Жена араба заговорила так твердо, как никогда раньше не говорила. Он невольно повернулся к ней, держа в руке несколько газет.

— Эти газеты оскорбляют вас, — продолжала она, и ее темные глаза смотрели прямо ему в глаза, — и, по правде говоря, там есть некоторые вещи, которые оскорбляют меня и Сабри.

— Понятно, — спокойно ответил Кендрик, пристально глядя на нее. — Все арабы — террористы. Я уверен, что об этом здесь напечатано самым крупным шрифтом.

— Да, это выделено.

— Но это для вас не главное.

— Нет. Я сказала, что вы будете оскорблены, однако слово это недостаточно сильное. Вы будете приведены в бешенство. Но перед тем, как вы сделаете что-либо непоправимое, пожалуйста, послушайте меня.

— Ради Бога, что случилось, Каши?

— Благодаря вам мой муж и я имели возможность посещать многочисленные сессии вашего Сената и Палаты Представителей. Также благодаря вам мы могли присутствовать даже на юридических дискуссиях между членами вашего Верховного Суда.

— Они не являются исключительно моими. Дальше.

— То, что мы видели и слышали, было замечательно. Государственные акты, даже законы открыто дебатировались, и не просто просителями, а учеными людьми… Вы видите только плохую сторону, видите зло, и, без сомнения, в том, что вы говорите, есть доля истины, но нет ли там и другой истины?

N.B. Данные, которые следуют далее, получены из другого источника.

theorem gates_frep (a : BitVec 5) (n : BitVec 4) : Gates (.frep a n) := fun st h => by
  rw [exec_frep]; unfold execFrep; exact frep_stopped _ _ h
theorem gates_frepi (c : BitVec 8) (n : BitVec 4) : Gates (.frepi c n) := fun st h => by
  rw [exec_frepi]; unfold execFrepi; exact frep_stopped _ _ h
theorem gates_vld (d : BitVec 5) (a : BitVec 5) (t : BitVec 4) (o : BitVec 8) : Gates (.vld d a t o) := fun st h => by
  rw [exec_vld]; unfold execVld; exact viaQueue_stopped _ h
theorem gates_vst (a : BitVec 5) (b : BitVec 5) (o : BitVec 8) : Gates (.vst a b o) := fun st h => by
  rw [exec_vst]; unfold execVst; exact viaQueue_stopped _ h
theorem gates_vlds (d : BitVec 5) (a : BitVec 5) (b : BitVec 5) (e : BitVec 2) (t : BitVec 4) : Gates (.vlds d a b e t) := fun st h => by
  rw [exec_vlds]; unfold execVlds; exact viaQueue_stopped _ h
theorem gates_vsts (d : BitVec 5) (a : BitVec 5) (b : BitVec 5) (e : BitVec 2) : Gates (.vsts d a b e) := fun st h => by
  rw [exec_vsts]; unfold execVsts; exact viaQueue_stopped _ h
theorem gates_vgather (d : BitVec 5) (a : BitVec 5) (b : BitVec 5) (e : BitVec 2) (t : BitVec 4) : Gates (.vgather d a b e t) := fun st h => by
  rw [exec_vgather]; unfold execVgather; exact viaQueue_stopped _ h
theorem gates_vscatter (d : BitVec 5) (a : BitVec 5) (b : BitVec 5) (e : BitVec 2) : Gates (.vscatter d a b e) := fun st h => by
  rw [exec_vscatter]; unfold execVscatter; exact viaQueue_stopped _ h
theorem gates_vldb (d : BitVec 5) (a : BitVec 5) (i : BitVec 12) : Gates (.vldb d a i) := fun st h => by
  rw [exec_vldb]; unfold execVldb; exact viaQueue_stopped _ h
theorem gates_vadd (d : BitVec 5) (a : BitVec 5) (b : BitVec 5) (r : BitVec 3) : Gates (.vadd d a b r) := fun st h => by
  rw [exec_vadd]; unfold execVadd; exact viaQueue_stopped _ h
theorem gates_vsub (d : BitVec 5) (a : BitVec 5) (b : BitVec 5) (r : BitVec 3) : Gates (.vsub d a b r) := fun st h => by
  rw [exec_vsub]; unfold execVsub; exact viaQueue_stopped _ h
theorem gates_vmul (d : BitVec 5) (a : BitVec 5) (b : BitVec 5) (r : BitVec 3) : Gates (.vmul d a b r) := fun st h => by
  rw [exec_vmul]; unfold execVmul; exact viaQueue_stopped _ h
theorem gates_vmin (d : BitVec 5) (a : BitVec 5) (b : BitVec 5) : Gates (.vmin d a b) := fun st h => by
  rw [exec_vmin]; unfold execVmin; exact viaQueue_stopped _ h
theorem gates_vmax (d : BitVec 5) (a : BitVec 5) (b : BitVec 5) : Gates (.vmax d a b) := fun st h => by
  rw [exec_vmax]; unfold execVmax; exact viaQueue_stopped _ h
theorem gates_vand (d : BitVec 5) (a : BitVec 5) (b : BitVec 5) : Gates (.vand d a b) := fun st h => by
  rw [exec_vand]; unfold execVand; exact viaQueue_stopped _ h
theorem gates_vor (d : BitVec 5) (a : BitVec 5) (b : BitVec 5) : Gates (.vor d a b) := fun st h => by
  rw [exec_vor]; unfold execVor; exact viaQueue_stopped _ h
theorem gates_vxor (d : BitVec 5) (a : BitVec 5) (b : BitVec 5) : Gates (.vxor d a b) := fun st h => by
  rw [exec_vxor]; unfold execVxor; exact viaQueue_stopped _ h
theorem gates_vshl (d : BitVec 5) (a : BitVec 5) (b : BitVec 5) : Gates (.vshl d a b) := fun st h => by
  rw [exec_vshl]; unfold execVshl; exact viaQueue_stopped _ h
theorem gates_vshr (d : BitVec 5) (a : BitVec 5) (b : BitVec 5) : Gates (.vshr d a b) := fun st h => by
  rw [exec_vshr]; unfold execVshr; exact viaQueue_stopped _ h
theorem gates_vsra (d : BitVec 5) (a : BitVec 5) (b : BitVec 5) : Gates (.vsra d a b) := fun st h => by
  rw [exec_vsra]; unfold execVsra; exact viaQueue_stopped _ h
theorem gates_vcmp (d : BitVec 5) (a : BitVec 5) (b : BitVec 5) (c : BitVec 3) : Gates (.vcmp d a b c) := fun st h => by
  rw [exec_vcmp]; unfold execVcmp; exact viaQueue_stopped _ h
theorem gates_vabs (d : BitVec 5) (a : BitVec 5) : Gates (.vabs d a) := fun st h => by
  rw [exec_vabs]; unfold execVabs; exact viaQueue_stopped _ h
theorem gates_vneg (d : BitVec 5) (a : BitVec 5) : Gates (.vneg d a) := fun st h => by
  rw [exec_vneg]; unfold execVneg; exact viaQueue_stopped _ h
theorem gates_vfma (d : BitVec 5) (a : BitVec 5) (b : BitVec 5) (c : BitVec 5) (r : BitVec 3) : Gates (.vfma d a b c r) := fun st h => by
  rw [exec_vfma]; unfold execVfma; exact viaQueue_stopped _ h
theorem gates_vfms (d : BitVec 5) (a : BitVec 5) (b : BitVec 5) (c : BitVec 5) (r : BitVec 3) : Gates (.vfms d a b c r) := fun st h => by
  rw [exec_vfms]; unfold execVfms; exact viaQueue_stopped _ h
theorem gates_vnfma (d : BitVec 5) (a : BitVec 5) (b : BitVec 5) (c : BitVec 5) (r : BitVec 3) : Gates (.vnfma d a b c r) := fun st h => by
  rw [exec_vnfma]; unfold execVnfma; exact viaQueue_stopped _ h
theorem gates_vsel (d : BitVec 5) (a : BitVec 5) (b : BitVec 5) (c : BitVec 5) : Gates (.vsel d a b c) := fun st h => by
  rw [exec_vsel]; unfold execVsel; exact viaQueue_stopped _ h
theorem gates_vredAdd (d : BitVec 5) (a : BitVec 5) (r : BitVec 3) : Gates (.vredAdd d a r) := fun st h => by
  rw [exec_vredAdd]; unfold execVredAdd; exact viaQueue_stopped _ h
theorem gates_vredMin (d : BitVec 5) (a : BitVec 5) : Gates (.vredMin d a) := fun st h => by
  rw [exec_vredMin]; unfold execVredMin; exact viaQueue_stopped _ h
theorem gates_vredMax (d : BitVec 5) (a : BitVec 5) : Gates (.vredMax d a) := fun st h => by
  rw [exec_vredMax]; unfold execVredMax; exact viaQueue_stopped _ h
theorem gates_vdot (d : BitVec 5) (a : BitVec 5) (b : BitVec 5) (r : BitVec 3) : Gates (.vdot d a b r) := fun st h => by
  rw [exec_vdot]; unfold execVdot; exact viaQueue_stopped _ h
theorem gates_vcvt (d : BitVec 5) (a : BitVec 5) (s : BitVec 1) (t : BitVec 4) (r : BitVec 3) : Gates (.vcvt d a s t r) := fun st h => by
  rw [exec_vcvt]; unfold execVcvt; exact viaQueue_stopped _ h
theorem gates_vqnt (d : BitVec 5) (a : BitVec 5) (s : BitVec 1) (t : BitVec 4) (r : BitVec 3) : Gates (.vqnt d a s t r) := fun st h => by
  rw [exec_vqnt]; unfold execVqnt; exact viaQueue_stopped _ h
theorem gates_vdqnt (d : BitVec 5) (a : BitVec 5) (t : BitVec 4) (r : BitVec 3) : Gates (.vdqnt d a t r) := fun st h => by
  rw [exec_vdqnt]; unfold execVdqnt; exact viaQueue_stopped _ h
theorem gates_vperm (d : BitVec 5) (a : BitVec 5) (b : BitVec 5) : Gates (.vperm d a b) := fun st h => by
  rw [exec_vperm]; unfold execVperm; exact viaQueue_stopped _ h
theorem gates_vshuf (d : BitVec 5) (a : BitVec 5) (b : BitVec 5) : Gates (.vshuf d a b) := fun st h => by
  rw [exec_vshuf]; unfold execVshuf; exact viaQueue_stopped _ h
theorem gates_vslideUp (d : BitVec 5) (a : BitVec 5) (b : BitVec 5) : Gates (.vslideUp d a b) := fun st h => by
  rw [exec_vslideUp]; unfold execVslideUp; exact viaQueue_stopped _ h
theorem gates_vslideDown (d : BitVec 5) (a : BitVec 5) (b : BitVec 5) : Gates (.vslideDown d a b) := fun st h => by
  rw [exec_vslideDown]; unfold execVslideDown; exact viaQueue_stopped _ h
theorem gates_vbcastX (d : BitVec 5) (a : BitVec 5) : Gates (.vbcastX d a) := fun st h => by
  rw [exec_vbcastX]; unfold execVbcastX; exact viaQueue_stopped _ h
theorem gates_vbcastF (d : BitVec 5) (a : BitVec 5) : Gates (.vbcastF d a) := fun st h => by
  rw [exec_vbcastF]; unfold execVbcastF; exact viaQueue_stopped _ h
theorem gates_vexp2 (d : BitVec 5) (a : BitVec 5) : Gates (.vexp2 d a) := fun st h => by
  rw [exec_vexp2]; unfold execVexp2; exact viaQueue_stopped _ h
theorem gates_vrcp (d : BitVec 5) (a : BitVec 5) : Gates (.vrcp d a) := fun st h => by
  rw [exec_vrcp]; unfold execVrcp; exact viaQueue_stopped _ h
theorem gates_vrsq (d : BitVec 5) (a : BitVec 5) : Gates (.vrsq d a) := fun st h => by
  rw [exec_vrsq]; unfold execVrsq; exact viaQueue_stopped _ h
theorem gates_vmov (d : BitVec 5) (a : BitVec 5) : Gates (.vmov d a) := fun st h => by
  rw [exec_vmov]; unfold execVmov; exact viaQueue_stopped _ h
theorem gates_vmvx (d : BitVec 5) (a : BitVec 5) (b : BitVec 5) : Gates (.vmvx d a b) := fun st h => by
  rw [exec_vmvx]; unfold execVmvx; exact viaQueue_stopped _ h
theorem gates_vmvf (d : BitVec 5) (a : BitVec 5) (b : BitVec 5) : Gates (.vmvf d a b) := fun st h => by
  rw [exec_vmvf]; unfold execVmvf; exact viaQueue_stopped _ h
theorem gates_vtag (d : BitVec 5) (a : BitVec 5) (t : BitVec 4) : Gates (.vtag d a t) := fun st h => by
  rw [exec_vtag]; unfold execVtag; exact viaQueue_stopped _ h
theorem gates_vsideRead (d : BitVec 5) (a : BitVec 5) : Gates (.vsideRead d a) := fun st h => by
  rw [exec_vsideRead]; unfold execVsideRead; exact viaQueue_stopped _ h
theorem gates_vsideWrite (d : BitVec 5) (a : BitVec 5) : Gates (.vsideWrite d a) := fun st h => by
  rw [exec_vsideWrite]; unfold execVsideWrite; exact viaQueue_stopped _ h
theorem gates_bbinit (a : BitVec 5) (b : BitVec 5) : Gates (.bbinit a b) := fun st h => by
  rw [exec_bbinit]; unfold execBbinit; exact gatedRun_stopped _ h
theorem gates_bbget (d : BitVec 5) (n : BitVec 5) : Gates (.bbget d n) := fun st h => by
  rw [exec_bbget]; unfold execBbget; exact gatedOrder_stopped _ h
theorem gates_bbpeek (d : BitVec 5) (n : BitVec 5) : Gates (.bbpeek d n) := fun st h => by
  rw [exec_bbpeek]; unfold execBbpeek; exact gatedOrder_stopped _ h
theorem gates_bbskip (n : BitVec 5) : Gates (.bbskip n) := fun st h => by
  rw [exec_bbskip]; unfold execBbskip; exact gatedOrder_stopped _ h
theorem gates_bbdec (d : BitVec 5) (a : BitVec 5) (k : BitVec 4) : Gates (.bbdec d a k) := fun st h => by
  rw [exec_bbdec]; unfold execBbdec; exact gatedOrder_stopped _ h
theorem gates_bbemit (a : BitVec 5) (n : BitVec 5) : Gates (.bbemit a n) := fun st h => by
  rw [exec_bbemit]; unfold execBbemit; exact gatedOrder_stopped _ h
theorem gates_bbflush : Gates .bbflush := fun st h => by
  rw [exec_bbflush]; unfold execBbflush; exact gatedOrder_stopped _ h
theorem gates_bbalign : Gates .bbalign := fun st h => by
  rw [exec_bbalign]; unfold execBbalign; exact gatedOrder_stopped _ h
theorem amo_stopped {i : Instr} (a : BitVec 5) (op n : Nat) (q l : BitVec 1) (x : BitVec 3) (b cmp : State → Nat)
    (dest : Dest) {s : State} (h : s.gate i ≠ .go) : amo i a op n q l x b cmp dest s = gated i s .next := by
  simp only [amo]; exact gated_stopped _ h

Мы наблюдали, как много мужчин и женщин страстно отстаивали то, во что они верят, без страха, что их станут остерегаться или заставят замолчать.

— Их могут остерегаться, но не могут заставить замолчать. Никогда.

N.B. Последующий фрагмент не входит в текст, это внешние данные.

-- ==== Sys2Proof/Laws/PerInstr.lean ====
section
/-! SUPPORT. The family RoundTrip: for every constructor, the decoder reads the instruction's own word as that
instruction. An event has no word. -/

set_option linter.unusedSimpArgs false

namespace Sys2Proof.Laws.RoundTrip

/-- The word or the halfword of an instruction reads as the instruction. -/
def Statement (i : Instr) : Prop :=
  (∀ w, encode32 i = some w → decodeMajor (opcodeOf w).toNat (slots w) = some i) ∧
    (∀ h, encode16 i = some h → decode16 h = some i)

-- Fields of joined fields.

theorem extract_low {n m : Nat} (x : BitVec n) (y : BitVec m) : (x ++ y).extractLsb' 0 m = y := by
  ext k hk
  simp [BitVec.getLsbD_append, hk]

theorem extract_high {n m : Nat} (x : BitVec n) (y : BitVec m) (k : Nat) (h : k = m) :
    (x ++ y).extractLsb' k n = x := by
  subst h
  ext j hj
  simp [BitVec.getLsbD_append, BitVec.getLsbD_eq_getElem hj]

/-- A field that lies in the upper part. -/
theorem extract_up {n m : Nat} (x : BitVec n) (y : BitVec m) (k l : Nat) (h : m ≤ k) :
    (x ++ y).extractLsb' k l = x.extractLsb' (k - m) l := by
  ext j hj
  simp [BitVec.getLsbD_append, show ¬ k + j < m by omega, show k + j - m = k - m + j by omega]

theorem extract_all {n : Nat} (x : BitVec n) : x.extractLsb' 0 n = x := by
  ext j hj
  simp

/-- Two adjoining fields joined. -/
theorem extract_join {n : Nat} (x : BitVec n) (j k l : Nat) (h : j = k + l) (p : Nat) :
    (x.extractLsb' j p ++ x.extractLsb' k l : BitVec (p + l)) = x.extractLsb' k (p + l) := by
  subst h
  ext i hi
  simp only [BitVec.getElem_append, BitVec.getElem_extractLsb']
  split
  · rfl
  · congr 1; omega

theorem join6 (x : BitVec 6) : (x.extractLsb' 5 1 ++ x.extractLsb' 0 5 : BitVec 6) = x := by
  rw [extract_join x 5 0 5 rfl 1]; exact extract_all x

theorem join8 (x : BitVec 8) : (x.extractLsb' 5 3 ++ x.extractLsb' 0 5 : BitVec 8) = x := by
  rw [extract_join x 5 0 5 rfl 3]; exact extract_all x

theorem join8' (x : BitVec 8) : (x.extractLsb' 1 7 ++ x.extractLsb' 0 1 : BitVec 8) = x := by
  rw [extract_join x 1 0 1 rfl 7]; exact extract_all x

theorem join12 (x : BitVec 12) : (x.extractLsb' 5 7 ++ x.extractLsb' 0 5 : BitVec 12) = x := by
  rw [extract_join x 5 0 5 rfl 7]; exact extract_all x

theorem join20 (x : BitVec 20) :
    (x.extractLsb' 13 7 ++ x.extractLsb' 8 5 ++ x.extractLsb' 5 3 ++ x.extractLsb' 0 5 : BitVec 20) = x := by
  rw [extract_join x 13 8 5 rfl 7, extract_join x 8 5 3 rfl 12, extract_join x 5 0 5 rfl 15]; exact extract_all x

theorem slots_pack (f7 : BitVec 7) (b : BitVec 5) (f3 : BitVec 3) (a d : BitVec 5) (opc : BitVec 7) :
    slots (pack32 f7 b f3 a d opc) = { f7 := f7, b := b, f3 := f3, a := a, d := d } := by
  simp only [slots, pack32, Slots.mk.injEq]
  refine ⟨?_, ?_, ?_, ?_, ?_⟩ <;> simp only [extract_low, extract_high, extract_up, Nat.reduceLeDiff, Nat.reduceSub]

theorem two_bits (e : BitVec 2) : e = 0#2 ∨ e = 1#2 ∨ e = 2#2 ∨ e = 3#2 := by
  revert e; decide

theorem opcodeOf_pack (f7 : BitVec 7) (b : BitVec 5) (f3 : BitVec 3) (a d : BitVec 5) (opc : BitVec 7) :
    opcodeOf (pack32 f7 b f3 a d opc) = opc := extract_low _ _

/-- What shows the family's statement of an instruction of 32 bits. -/
theorem of_pack {i : Instr} {f7 : BitVec 7} {b : BitVec 5} {f3 : BitVec 3} {a d : BitVec 5} {opc : BitVec 7}
    (h : encode32 i = some (pack32 f7 b f3 a d opc)) (h16 : encode16 i = none)
    (hd : decodeMajor opc.toNat { f7 := f7, b := b, f3 := f3, a := a, d := d } = some i) : Statement i := by
  refine ⟨fun w hw => ?_, fun w hw => by simp [h16] at hw⟩
  rw [h] at hw
  cases hw
  rw [slots_pack, opcodeOf_pack]
  exact hd

/-- What shows the family's statement of an instruction of 16 bits. -/
theorem of_pack16 {i : Instr} {b d op : BitVec 5} (h : encode16 i = some (pack16 b d op)) (h32 : encode32 i = none)
    (hd : decodeOp16 op.toNat d b = some i) : Statement i := by
  refine ⟨fun w hw => by simp [h32] at hw, fun w hw => ?_⟩
  rw [h] at hw
  cases hw
  have h0 : (pack16 b d op).extractLsb' 0 1 = 0#1 := extract_low _ _
  have h1 : (pack16 b d op).extractLsb' 1 5 = op := by
    simp only [pack16]; rw [extract_up _ _ _ _ (by decide)]; exact extract_low _ _
  have h2 : (pack16 b d op).extractLsb' 6 5 = d := by
    simp only [pack16]; rw [extract_up _ _ _ _ (by decide), extract_up _ _ _ _ (by decide)]; exact extract_low _ _
  have h3 : (pack16 b d op).extractLsb' 11 5 = b := by
    simp only [pack16]; rw [extract_up _ _ _ _ (by decide), extract_up _ _ _ _ (by decide)]
    exact extract_high _ _ _ rfl
  simp only [decode16, h0, h1, h2, h3, if_true]
  exact hd

/-- What shows the family's statement of an event. -/
theorem of_event {i : Instr} (h : encode32 i = none) (h16 : encode16 i = none) : Statement i :=
  ⟨fun w hw => by simp [h] at hw, fun w hw => by simp [h16] at hw⟩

— Тем не менее, они все-таки рискуют, отстаивая свое дело, часто довольно сильно рискуют?

— Черт побери, да. Они становятся публично известными.

— Из-за своих убеждений?

— Да… — Слово Кендрика повисло в воздухе. Что хотела сказать Каши Хасан, было ясно: это было предостережением ему в момент всепоглощающей ярости.

— Значит, есть и хорошие люди в том мире, который вы называете «довольно удачно отлаженной системой». Запомните это, Эван. Пожалуйста, не унижайте их.

— Не делать чего?

— Я плохо выразилась. Простите меня. Мне нужно идти. — Каши быстро пошла к двери, затем обернулась. — Умоляю вас, йасахби, если в гневе вы почувствуете, что должны действовать очень решительно, во имя Аллаха, позовите сначала моего мужа или, если хотите, Эммануэля… Однако — поймите, это не предубеждение, потому что я люблю нашего еврейского брата так же, как люблю вас — лучше все-таки моего мужа, потому что он несколько лучше владеет собой.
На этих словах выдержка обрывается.